Each of those photos hurt worse than the 4♦ kickers I was being dealt. I wasn’t just robbing them of money we needed, I was robbing them of my time. I chose to be in a cardroom over Spring Break and that guilt manifested into a losing mindset on Day 1C.
I should have left. I should have pocketed that one last buy-in. I should have more to show for my efforts. I should have been a better husband and father.
I busted my last bullet, retreated to a quiet spot in the restaurant and looked to at least salvage some content after such a terrible day. I picked a pro with $5.5 million in earnings because of our interactions while playing half the day together, and then spent an hour prepping an interview.
Now, he doesn’t owe me anything, but I do expect to be respected.
I waited for there to be five minutes until break and asked him for ten minutes of his time. “No,” he said flatly.
Thinking he was trolling, I hovered.
“I don’t read anything and I don’t talk to people,” he said after an uncomfortable moment, returning his attention to the table.

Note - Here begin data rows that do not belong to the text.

theorem wit_UpdateSessionsAndDebugAccess :
    ((0 : Fin 3) = 0 ∧ (base.wr Reg.SEC_CFG_BMC_UPD 0).rd Reg.SEC_CFG_BMC_UPD = 0 ∧ bmc.rd Reg.SEC_CFG_BMC_UPD = 1 ∧
      (bmc.wr Reg.SEC_UPD_STATUS_BUSY 1).rd Reg.SEC_UPD_STATUS_BUSY ≠ 0 ∧ bmc.rd Reg.SEC_UPD_STATUS_BUSY = 0 ∧
      bmc.rd Reg.MGT_STATUS_MODE = 1 ∧ (bmc.wr Reg.MGT_STATUS_MODE 2).rd Reg.MGT_STATUS_MODE ≠ 1) ∧
      ((1 ≤ (3 : Byte).toNat ∧ (3 : Byte).toNat ≤ 3) ∧ ¬((4 : Byte).toNat ≤ 3) ∧ 1 ≤ bankSize 2 ∧
        bankSize 2 < bankSize 2 + 1) ∧
      bmc.boot.session = none ∧
      (let s : State := { bmc with boot := { session := some session1 } }
       s.boot.session = some session1 ∧ session1.len < 1 + 1 ∧ 0 + 1 ≤ session1.len ∧ (1 : Nat) ≤ 1024 ∧
         ([5] : List Byte).length = session1.len ∧ (∀ i < session1.len, Sparse.get none session1.data i = ([5] : List Byte)[i]?) ∧
         (s.fwType 2).active < 2 ∧ s.imageResult 2 true [5] ≠ 0) ∧
      bit (bmc.rd Reg.SEC_UPD_STATUS_STAGED) 0 = false ∧
      bit ((bmc.wr Reg.SEC_UPD_STATUS_STAGED 1).rd Reg.SEC_UPD_STATUS_STAGED) 0 = true ∧
      (∀ j < 3, (bmc.fwType j).pending = false ∧ (bmc.fwType j).trial = false) ∧
      base.rd Reg.SEC_FUSE_DEBUG = 0 ∧ (base.wr Reg.SEC_FUSE_DEBUG 1).rd Reg.SEC_FUSE_DEBUG ≠ 0 := by decide +kernel

/-- A token of n + 8 bytes that names this device, whose serial number is a free value, and a challenge of zeros. -/
def bindingToken (n : Nat) : List Byte := leBytes 8 Config.serial.toNat ++ List.replicate n 0

theorem leBytes_length (n v : Nat) : (leBytes n v).length = n := by
  induction n generalizing v with
  | zero => rfl
  | succ n ih => simp only [leBytes, List.length_cons, ih]

theorem wit_debug_token (n : Nat) (hn : n = 29828) :
    (bindingToken n).length = 29836 ∧ fieldNat (bindingToken n) 0 8 = Config.serial.toNat ∧
      ((bindingToken n).drop 8).take 32 = List.replicate 32 0 := by
  have h : ∀ v : BitVec 64, leNat (leBytes 8 v.toNat) = v.toNat := fun v => by
    have := v.isLt
    simp only [leBytes, leNat, BitVec.toNat_ofNat]
    omega
  have l := leBytes_length 8 Config.serial.toNat
  refine ⟨by rw [bindingToken, List.length_append, l, List.length_replicate, hn], ?_, ?_⟩
  · rw [fieldNat, bindingToken, List.drop_zero, List.take_left' l, h]
  · rw [bindingToken, List.drop_left' l, List.take_replicate, Nat.min_eq_left (by omega)]

/-- With every key slot revoked no key is good. -/
theorem wit_debug_key_refused (slot : Nat) (key : List Byte) : (booted { revoked := 15 }).keyOk slot key = false := by
  by_cases h : slot < 4
  · have : bit (booted { revoked := 15 }).boot.revoked slot = true := by
      have hb : ∀ k < 4, bit 15 k = true := by decide
      exact hb slot h
    simp [State.keyOk, this]
  · simp [State.keyOk, h]

/-! ### The recorder -/

def recorded (r : Recorder) : State := { base with recorder := r }
def rec5 : Record := ⟨5, 9, 2, 0, 0, 0x0301, [7]⟩

theorem wit_TheRecorderKeepsFlushesAndClears :
    (base.recorder.suppressed = [] ∧ (recorded { suppressed := [(0x0301, 3)] }).recorder.suppressed = [(0x0301, 3)] ∧
      (recorded { suppressed := [(0x0301, 3)] }).recorder.closed = false) ∧
      (base.rd Reg.EVR_CFG_BURST ≤ Sparse.get 64 base.recorder.buckets 65535 ∧
        Sparse.get 64 (recorded { buckets := [(65535, 63)] }).recorder.buckets 65535 < base.rd Reg.EVR_CFG_BURST) ∧
      base.rd Reg.EVR_STATUS_FLUSHING = 0 ∧ base.postedHolder 0 = none ∧ base.postedHolder 1 = none ∧
      (let s := (recorded { unflushed := [5], ring := [(5, some rec5)], clearing := some 0 }).wr Reg.EVR_STATUS_FLUSHING 1
       s.rd Reg.EVR_STATUS_FLUSHING = 1 ∧ s.recorder.clearing = some 0 ∧ s.recorder.closed = false ∧ s.recorder.unflushed = 5 :: []) ∧
      (let s := (recorded { unflushed := [5], ring := [(5, some { rec5 with seq := 65541 })] }).wr Reg.EVR_STATUS_FLUSHING 1
       (Sparse.get none s.recorder.ring 5).all fun r => r.seq != 5) ∧
      (let area : RecorderArea := { reserve := 1024 }
       let s := (recorded { areaA := area, areaB := area }).wr Reg.EVR_STATUS_NEXT_SEQ 1024
       s.reserve ≤ s.rd Reg.EVR_STATUS_NEXT_SEQ ∧ s.recorder.waiting = [] ∧ s.recorder.closed = false) ∧
      (let s := (recorded { unflushed := [5, 6], ring := [(5, some rec5)] }).wr Reg.EVR_STATUS_FLUSHING 1
       s.rd Reg.EVR_STATUS_FLUSHING = 1 ∧ s.recorder.unflushed = 5 :: [6] ∧ s.recorder.clearing = none ∧
         Sparse.get none s.recorder.ring (5 % 65536) = some rec5 ∧ rec5.seq = 5 ∧
         Sparse.get none ({ ring := [] } : Recorder).ring (5 % 65536) = none) ∧
      (let area : RecorderArea := { reserve := 1024 }
       let s := (recorded { areaA := area, areaB := area }).wr Reg.EVR_STATUS_NEXT_SEQ 1023
       s.rd Reg.EVR_STATUS_NEXT_SEQ < s.reserve ∧ s.recorder.closed = false ∧ s.rd Reg.EVR_STATUS_NEXT_SEQ + 1 < 2 ^ 48) ∧
      (let area : RecorderArea := { reserve := 1024 }
       let w : WaitingEvent := ⟨0x0301, 2, 0, [7]⟩
       let s := (recorded { areaA := area, areaB := area, waiting := [w] }).wr Reg.EVR_STATUS_NEXT_SEQ 1024
       s.reserve = s.rd Reg.EVR_STATUS_NEXT_SEQ ∧ s.reserve + 1 < 2 ^ 48 ∧ s.recorder.waiting = [w]) ∧
      (recorded { closed := true }).recorder.closed = true ∧
      (let s := wrs (recorded { ring := [(7, some { rec5 with seq := 7 })] }) [(Reg.EVR_STATUS_NEXT_SEQ, 8), (Reg.EVR_CURSOR_AUTO 0, 1)]
       s.rd (Reg.EVR_CURSOR_AUTO 0) ≤ 1 ∧ s.rd Reg.EVR_OLDEST_OLDEST ≤ s.rd (Reg.EVR_CURSOR_SEQ 0) + 7 ∧
         s.rd (Reg.EVR_CURSOR_SEQ 0) + 7 < s.rd Reg.EVR_STATUS_NEXT_SEQ ∧
         Sparse.get none s.recorder.ring ((s.rd (Reg.EVR_CURSOR_SEQ 0) + 7) % 65536) = some { rec5 with seq := 7 } ∧
         ¬ base.rd (Reg.EVR_CURSOR_SEQ 0) + 7 < base.rd Reg.EVR_STATUS_NEXT_SEQ) ∧
      ((wholeA 0xC1EA0001).part ≠ .upper ∧ (wholeA 0xC1EA0001).value % 2 = 1 ∧
        (wholeA 0xC1EA0001).value / 65536 % 65536 = 0xC1EA ∧ (wholeA 0xC1EB0001).value / 65536 % 65536 ≠ 0xC1EA ∧
        base.holds 0 = true ∧ base.holds 1 = false) := by decide +kernel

I spun on my heels, walked straight out to my car and shame-ate McDonald’s alone in my hotel room. My anxiety and self-deprecation spiraled for an hour as I struggled with losing and time away from my family.
I couldn’t leave Daytona Beach with nothing to show for it, though. I recentered myself, played the heaviest of metal and spun up another interview. I strapped on my big boy pants and returned to chat with Florida’s most accomplished amateur poker player – Rami Singh.
I turned a chicken shit day into chicken salad to salvage the trip. I drove back home on Sunday with the rest of Spring Break traffic – a six-hour trip that took more than seven – made painless by a smiling family waiting for me.
We had pizza delivered, sat on the back porch and swapped stories of our individual adventures. The poker was hard and the writing was a bit harder, but if it were all easy, would it be worth it?